* _Instructions for the task_
Which lines run from the line with "change (R86). -/" through the line with "def Delivery.demanded : Delivery" in the entries below? Print them exactly, both ends included, and nothing more.
☆ ☆ ☆ ☆ ☆
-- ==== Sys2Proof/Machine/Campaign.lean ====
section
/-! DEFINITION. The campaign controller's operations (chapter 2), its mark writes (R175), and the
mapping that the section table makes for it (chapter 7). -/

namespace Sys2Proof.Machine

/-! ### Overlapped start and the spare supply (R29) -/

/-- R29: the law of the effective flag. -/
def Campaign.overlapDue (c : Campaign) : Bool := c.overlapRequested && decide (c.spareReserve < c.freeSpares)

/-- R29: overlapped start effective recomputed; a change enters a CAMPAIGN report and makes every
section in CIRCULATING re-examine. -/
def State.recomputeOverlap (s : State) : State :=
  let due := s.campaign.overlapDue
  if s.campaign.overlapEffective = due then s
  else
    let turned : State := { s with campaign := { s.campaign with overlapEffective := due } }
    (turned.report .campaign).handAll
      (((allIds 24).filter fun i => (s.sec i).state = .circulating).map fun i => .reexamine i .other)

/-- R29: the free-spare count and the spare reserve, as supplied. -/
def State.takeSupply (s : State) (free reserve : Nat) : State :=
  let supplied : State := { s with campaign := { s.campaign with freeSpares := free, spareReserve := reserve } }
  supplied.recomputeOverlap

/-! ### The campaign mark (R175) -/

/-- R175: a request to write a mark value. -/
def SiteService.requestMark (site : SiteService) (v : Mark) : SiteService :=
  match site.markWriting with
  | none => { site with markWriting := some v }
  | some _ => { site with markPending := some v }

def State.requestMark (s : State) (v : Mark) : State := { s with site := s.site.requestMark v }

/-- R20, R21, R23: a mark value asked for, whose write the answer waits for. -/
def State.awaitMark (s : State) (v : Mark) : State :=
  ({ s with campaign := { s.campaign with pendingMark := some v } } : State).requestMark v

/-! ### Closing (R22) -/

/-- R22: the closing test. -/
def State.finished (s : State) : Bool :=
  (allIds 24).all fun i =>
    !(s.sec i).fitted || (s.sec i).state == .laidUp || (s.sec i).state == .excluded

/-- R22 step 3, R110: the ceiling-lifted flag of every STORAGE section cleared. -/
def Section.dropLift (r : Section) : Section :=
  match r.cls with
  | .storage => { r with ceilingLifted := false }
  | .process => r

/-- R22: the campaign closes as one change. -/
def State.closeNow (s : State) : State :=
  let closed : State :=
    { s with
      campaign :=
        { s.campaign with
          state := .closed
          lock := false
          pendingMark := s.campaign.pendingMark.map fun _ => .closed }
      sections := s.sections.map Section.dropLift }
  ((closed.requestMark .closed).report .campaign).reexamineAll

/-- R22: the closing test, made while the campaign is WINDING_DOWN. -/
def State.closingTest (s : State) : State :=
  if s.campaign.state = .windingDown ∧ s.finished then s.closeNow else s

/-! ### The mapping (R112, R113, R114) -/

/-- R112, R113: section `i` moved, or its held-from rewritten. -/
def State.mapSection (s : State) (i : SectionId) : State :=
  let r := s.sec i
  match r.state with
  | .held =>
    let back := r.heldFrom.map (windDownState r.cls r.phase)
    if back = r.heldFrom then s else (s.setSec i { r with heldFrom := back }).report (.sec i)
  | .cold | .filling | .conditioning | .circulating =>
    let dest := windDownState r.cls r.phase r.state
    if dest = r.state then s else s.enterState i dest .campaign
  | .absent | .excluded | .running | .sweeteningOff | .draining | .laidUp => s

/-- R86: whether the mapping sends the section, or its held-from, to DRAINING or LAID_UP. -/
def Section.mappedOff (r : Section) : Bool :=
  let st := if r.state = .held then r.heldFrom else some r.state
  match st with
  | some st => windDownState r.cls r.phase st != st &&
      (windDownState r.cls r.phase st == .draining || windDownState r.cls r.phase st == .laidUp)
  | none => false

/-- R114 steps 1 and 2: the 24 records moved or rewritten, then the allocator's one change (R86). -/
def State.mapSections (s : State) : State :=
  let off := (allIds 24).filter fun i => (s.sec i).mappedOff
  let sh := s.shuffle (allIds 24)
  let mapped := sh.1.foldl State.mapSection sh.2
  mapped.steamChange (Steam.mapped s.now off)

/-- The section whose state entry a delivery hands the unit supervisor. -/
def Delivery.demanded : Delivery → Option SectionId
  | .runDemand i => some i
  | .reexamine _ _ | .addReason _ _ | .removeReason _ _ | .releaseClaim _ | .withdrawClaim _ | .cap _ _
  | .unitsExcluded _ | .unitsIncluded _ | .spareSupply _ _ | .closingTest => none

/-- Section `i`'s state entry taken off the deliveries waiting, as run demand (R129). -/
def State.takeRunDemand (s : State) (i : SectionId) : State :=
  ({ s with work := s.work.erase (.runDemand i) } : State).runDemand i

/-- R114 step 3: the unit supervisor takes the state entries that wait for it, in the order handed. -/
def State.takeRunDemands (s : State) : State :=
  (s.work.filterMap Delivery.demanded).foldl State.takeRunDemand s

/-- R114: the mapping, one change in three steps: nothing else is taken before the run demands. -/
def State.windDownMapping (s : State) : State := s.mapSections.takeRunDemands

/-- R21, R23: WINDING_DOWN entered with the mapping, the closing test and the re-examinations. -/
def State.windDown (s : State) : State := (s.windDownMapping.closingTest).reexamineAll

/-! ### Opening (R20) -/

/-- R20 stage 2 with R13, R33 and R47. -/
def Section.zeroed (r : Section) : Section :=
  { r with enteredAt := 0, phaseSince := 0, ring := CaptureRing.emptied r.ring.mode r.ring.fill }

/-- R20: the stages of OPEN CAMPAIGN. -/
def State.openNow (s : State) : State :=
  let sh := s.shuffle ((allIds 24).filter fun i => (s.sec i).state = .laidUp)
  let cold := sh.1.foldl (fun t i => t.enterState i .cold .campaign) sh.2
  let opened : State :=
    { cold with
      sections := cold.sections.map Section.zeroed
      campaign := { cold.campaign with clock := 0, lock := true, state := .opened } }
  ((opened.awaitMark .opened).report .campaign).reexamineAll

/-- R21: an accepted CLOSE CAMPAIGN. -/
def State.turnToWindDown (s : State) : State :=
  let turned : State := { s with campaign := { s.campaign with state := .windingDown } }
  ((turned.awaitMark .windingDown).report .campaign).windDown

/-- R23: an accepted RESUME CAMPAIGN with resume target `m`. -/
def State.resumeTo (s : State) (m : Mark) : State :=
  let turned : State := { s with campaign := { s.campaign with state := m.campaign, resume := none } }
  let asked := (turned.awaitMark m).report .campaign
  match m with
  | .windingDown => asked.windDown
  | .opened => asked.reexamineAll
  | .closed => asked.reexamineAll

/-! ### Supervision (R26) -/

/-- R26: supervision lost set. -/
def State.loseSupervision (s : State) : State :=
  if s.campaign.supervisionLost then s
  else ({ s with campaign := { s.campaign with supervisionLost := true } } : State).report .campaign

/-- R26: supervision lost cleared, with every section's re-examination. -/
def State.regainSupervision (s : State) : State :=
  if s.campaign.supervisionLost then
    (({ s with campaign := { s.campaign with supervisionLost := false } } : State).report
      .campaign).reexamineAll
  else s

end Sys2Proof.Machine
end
☆ ☆ ☆ ☆ ☆
* _Finished task_
/-- R114 steps 1 and 2: the 24 records moved or rewritten, then the allocator's one change (R86). -/
def State.mapSections (s : State) : State :=
  let off := (allIds 24).filter fun i => (s.sec i).mappedOff
  let sh := s.shuffle (allIds 24)
  let mapped := sh.1.foldl State.mapSection sh.2
  mapped.steamChange (Steam.mapped s.now off)

/-- The section whose state entry a delivery hands the unit supervisor. -/
def Delivery.demanded : Delivery → Option SectionId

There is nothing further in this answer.